Obamerika

It was fashionable among leftist revolutionaries in the 1960s to label our country "Amerika," the German spelling meant to recall Adolf Hitler and indicate that the United States was a "fascist" state. With the dramatic shift toward government takeover of the private sector and the attendant diminishing of constitutional rights being instituted by our new president's administration, it might be time to take a page from the left's playbook and ask, "Are we now living in Obamerika?"

In using the word "fascist" to discredit their enemies, leftists from the 1960s to the present follow the lead of two Marxist thinkers: Erich Fromm and Theodor Adorno, who were among the more vocal in making the false connection between conservatism and fascism. That connection took the form, most importantly, of the identification of something called "the authoritarian personality," a concept which emerged and grew alongside Adolf Hitler's rise to power in the 1930s. In fact, Fromm and Adorno, as well as Herbert Marcuse and many other leftist intellectuals, were members of The Frankfurt School, a Marxist think-tank driven from Germany during that decade by Hitler himself -- the ultimate authoritarian personality, and the model for the Institute's defining psychological paradigm.

Fromm labeled the personality disorder in his 1947 book, Man For Himself. In the section of the book entitled Humanistic vs. Authoritarian Ethics, Fromm writes, "In authoritarian ethics an authority states what is good for man and lays down the laws and norms of conduct; in humanistic ethics man himself is both the norm giver and the subject of the norms, their formal source or regulative agency and their subject matter." Fromm further asserts that "[v]irtue is responsibility toward his [man's] own existence. . . . [V]ice is irresponsibility toward himself." In his attempts to discredit "authoritarianism," Fromm lays out the solipsistic leftist principle that self-reference is the only way to discover and apply values and principles.

During the mid-1940s, Adorno and others conducted research that would be presented in a book titled The Authoritarian Personality. Their work typified the methodology of leftist thinkers: they identified a number of psychological characteristics of subjects they had observed to be most sympathetic to the Nazi message and then proposed that there must be a psychological type that conformed to these characteristics. After that, they interviewed for the study itself the very subjects they'd used to derive their "type." This pretty much guaranteed that their theory would be borne out, since they knew in advance what the answers to their questions would be.

Lo and behold, they "discovered" that there indeed did exist among American citizens people who were of the "authoritarian personality" type. Furthermore, these people shared many of their personality traits with Nazi leaders and Nazi supporters. Predictably, their character traits were precisely opposite those of the "good guys," that is, of people who tended to be pro-communist and pro-socialist. The book claims to describe nothing less than "the rise of an 'anthropological' species we call the authoritarian type of man."

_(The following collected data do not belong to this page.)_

-- ==== Sys2Proof/Laws/Cart.lean ====
section
/-! SUPPORT. Every operation on the memories keeps their canonical form, and every operation on the cartridge keeps it well formed:
accesses, `listen`, `Poke` and the placing of an instruction. -/

namespace Sys2Proof.Machine

theorem State.reset_ram_wf : State.reset.ram.wf 128 = true := rfl

theorem State.reset_cart_wf : State.reset.cart.wf = true := rfl

theorem Cart.wf_iff (c : Cart) : c.wf = true ↔
    c.mapper.sizeOk c.size = true ∧ c.bank < c.banks ∧ c.image.wf c.size = true ∧ c.scRam.wf 128 = true := by
  simp [Cart.wf, Cart.bankOk, and_assoc]

theorem Cart.banks_pos {c : Cart} (h : c.wf = true) : 0 < c.banks := by
  have := ((Cart.wf_iff c).1 h).2.1; omega

/-- A bank in range keeps a cartridge well formed. -/
theorem Cart.wf_bank {c : Cart} (h : c.wf = true) {b : Nat} (hb : b < c.banks) : Cart.wf { c with bank := b } = true := by
  obtain ⟨h1, _, h3, h4⟩ := (Cart.wf_iff c).1 h
  exact (Cart.wf_iff _).2 ⟨h1, hb, h3, h4⟩

theorem Cart.banks_fSeries {c : Cart} {n h0 : Nat} (h : c.mapper.fSeries = some (n, h0)) : c.banks = n := by
  revert h; rw [Cart.banks]; cases c.mapper <;> simp [Mapper.fSeries] <;> omega

theorem Cart.wf_hotspot {c : Cart} (h : c.wf = true) (loc : Nat) : (c.hotspot loc).wf = true := by
  rw [Cart.hotspot]
  split
  · rename_i n h0 hf
    split
    · exact Cart.wf_bank h (by rw [Cart.banks_fSeries hf]; omega)
    · exact h
  · split
    · repeat' split
      all_goals exact h
    · exact h

theorem Cart.wf_scRam {c : Cart} (h : c.wf = true) {a : Nat} (ha : a < 128) (v : Byte) :
    Cart.wf { c with scRam := c.scRam.write a v } = true := by
  obtain ⟨h1, h2, h3, h4⟩ := (Cart.wf_iff c).1 h
  exact (Cart.wf_iff _).2 ⟨h1, h2, h3, Memory.wf_write h4 ha v⟩

theorem Cart.wf_image {c : Cart} (h : c.wf = true) {a : Nat} (ha : a < c.size) (v : Byte) :
    Cart.wf { c with image := c.image.write a v } = true := by
  obtain ⟨h1, h2, h3, h4⟩ := (Cart.wf_iff c).1 h
  exact (Cart.wf_iff _).2 ⟨h1, h2, Memory.wf_write h3 ha v, h4⟩

theorem Cart.wf_write {c : Cart} (h : c.wf = true) (b : Bool) (loc : Nat) (v : Byte) : (c.write b loc v).wf = true := by
  rw [Cart.write]
  split
  · rename_i hw
    exact Cart.wf_scRam h ((inWritePort_iff c loc).1 hw).2 v
  · split
    · exact Cart.wf_hotspot h loc
    · exact h

theorem Cart.wf_listen {c : Cart} (h : c.wf = true) (a : Addr13) (v : Byte) : (c.listen a v).wf = true := by
  rw [Cart.listen]
  split
  · split
    · exact Cart.wf_bank h (Nat.mod_lt _ (Cart.banks_pos h))
    · exact h
  · exact h

theorem Cart.sizeOk_cases {c : Cart} (h : c.wf = true) : c.banks * 2048 ≤ c.size ∧ (c.mapper ≠ .m2k → c.mapper ≠ .m4k →
    c.mapper ≠ .e0 → c.mapper ≠ .m3f → c.size = c.banks * 4096) ∧ (c.mapper = .m4k → c.size = 4096) ∧
      (c.mapper = .e0 → c.size = 8192) ∧ (c.mapper = .m3f → c.banks = c.size / 2048) := by
  have h1 := ((Cart.wf_iff c).1 h).1
  revert h1
  rw [Cart.banks]
  cases c.mapper <;>
    simp only [Mapper.sizeOk, beq_iff_eq, Bool.and_eq_true, decide_eq_true_eq, bne_iff_ne, ne_eq, reduceCtorEq, not_false_eq_true,
      true_implies, not_true_eq_false, false_implies, true_and, and_true] <;>
    intro h1 <;> omega

/-- The image offset of a local lies inside the image (20_memory R101 to R109). -/
theorem Cart.offset_lt {c : Cart} (h : c.wf = true) {loc : Nat} (hl : loc < 4096) : c.offset loc < c.size := by
  have hb := ((Cart.wf_iff c).1 h).2.1
  obtain ⟨s1, s2, s3, s4, s5⟩ := Cart.sizeOk_cases h
  have hb' := hb
  rw [Cart.offset]
  cases hm : c.mapper <;> simp only [hm, ne_eq, reduceCtorEq, not_false_eq_true, true_implies, not_true_eq_false, false_implies] at *
  · omega
  · omega
  iterate 6 exact (by omega)
  · have : c.slice (loc / 1024) ≤ 7 := by
      simp only [Cart.slice]; split <;> omega
    omega
  · split
    · omega
    · omega

theorem placeByte_wf (a : Word) (v : Byte) {s : State} (hr : s.ram.wf 128 = true) (hc : s.cart.wf = true) :
    (placeByte a v s).ram.wf 128 = true ∧ (placeByte a v s).cart.wf = true := by
  simp only [placeByte]
  split
  · rename_i ha
    exact ⟨Memory.wf_write hr (by rw [readLocal_ram ha]; omega) v, hc⟩
  · rename_i ha
    split
    · rename_i hp
      have := ((inReadPort_iff _ _).1 hp).2
      exact ⟨hr, Cart.wf_scRam hc (by omega) v⟩
    · exact ⟨hr, Cart.wf_image hc (Cart.offset_lt hc (by rw [readLocal_cart ha]; omega)) v⟩
  · exact ⟨hr, hc⟩
  · exact ⟨hr, hc⟩

theorem placeBytes_wf (bytes : List Byte) : ∀ (a : Word) {s : State}, s.ram.wf 128 = true → s.cart.wf = true →
    (placeBytes a bytes s).ram.wf 128 = true ∧ (placeBytes a bytes s).cart.wf = true := by
  induction bytes with
  | nil => exact fun _ _ hr hc => ⟨hr, hc⟩
  | cons b rest ih =>
    intro a s hr hc
    have h := placeByte_wf a b hr hc
    exact ih (a + 1) h.1 h.2

theorem withFetchWord_wf (nbits w : Nat) {s : State} (hr : s.ram.wf 128 = true) (hc : s.cart.wf = true) :
    (s.withFetchWord nbits w).ram.wf 128 = true ∧ (s.withFetchWord nbits w).cart.wf = true :=
  placeBytes_wf _ _ hr hc

theorem poke_wf (a : Word) (v : Byte) {s : State} (hr : s.ram.wf 128 = true) (hc : s.cart.wf = true) :
    (poke a v s).ram.wf 128 = true ∧ (poke a v s).cart.wf = true := by
  simp only [poke]
  split
  · rename_i ha
    exact ⟨Memory.wf_write hr (by rw [writeLocal_ram ha]; omega) v, hc⟩
  · rename_i ha
    split
    · rename_i hp
      exact ⟨hr, Cart.wf_scRam hc ((inWritePort_iff _ _).1 hp).2 v⟩
    · split
      · rename_i hp
        have := ((inReadPort_iff _ _).1 hp).2
        exact ⟨hr, Cart.wf_scRam hc (by omega) v⟩
      · exact ⟨hr, Cart.wf_image hc (Cart.offset_lt hc (by rw [writeLocal_cart ha]; omega)) v⟩
  · split <;> exact ⟨hr, hc⟩
  · split <;> exact ⟨hr, hc⟩

theorem busRead_wf (a : Word) {s : State} (hr : s.ram.wf 128 = true) (hc : s.cart.wf = true) :
    (busRead a s).2.ram.wf 128 = true ∧ (busRead a s).2.cart.wf = true := by
  refine ⟨by simpa using hr, ?_⟩
  rw [busRead_cart]
  split
  · split
    · rename_i hp
      exact Cart.wf_scRam hc ((inWritePort_iff _ _).1 hp).2 _
    · exact Cart.wf_hotspot hc _
  · exact hc

theorem busWrite_wf (a : Word) (v : Byte) {s : State} (hr : s.ram.wf 128 = true) (hc : s.cart.wf = true) :
    (busWrite a v s).ram.wf 128 = true ∧ (busWrite a v s).cart.wf = true := by
  constructor
  · rw [busWrite_ram]
    split
    · rename_i ha
      exact Memory.wf_write hr (by rw [writeLocal_ram ha]; omega) v
    · exact hr
  · rw [busWrite_cart]
    refine Cart.wf_listen ?_ _ _
    split
    · exact Cart.wf_write hc _ _ _
    · exact hc

end Sys2Proof.Machine
end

Since their publication, The Authoritarian Personality and Man For Himself have provided the foundation for those on the left referring to anyone whose political beliefs were even minimally right of center as "Nazis," a practice which persists to this day. The twisted, self-fulfilling logic of the left on this topic is perhaps best illustrated in a post by one Peter Mehlman, a contributor to the Huffington Post (and former co-executive producer of Seinfeld), who asserted that former President George W. Bush was actually worse than Hitler, because "[y]ou could argue that even the world's fascist dictators at least meant well. They honestly thought they were doing good things for their countries by suppressing blacks / eliminating Jews / eradicating free enterprise / repressing individual thought / killing off rivals / invading neighbors, etc."

Unfortunately, it is the current administration that exemplifies Mehlman's "reasoning." Obama and his cohorts eschew all authority, from the Bible to the U.S. Constitution, that they themselves do not generate. This translates to "any moral or legal principle that does not support the Obama administration's political agenda or the idea that its leaders should have power over every area of our lives." Through sweeping stimulus, health care, cap-and-trade, and net neutrality legislation, the current administration is attempting to commandeer the authority to dictate everything from executive pay to what end-of-life treatments are available to its citizens, from what we listen to on our radios and watch on our television sets to what opinions we can share on the internet and what cars we can drive.

The problem is, though, that in its quest to eradicate capitalism, the Constitution, and conventional morality in the service of denying "authoritarianism," the radical left has morphed into precisely the type of totalitarian movement it had long sought to discredit. In the process, it's turning our country into Obamerika.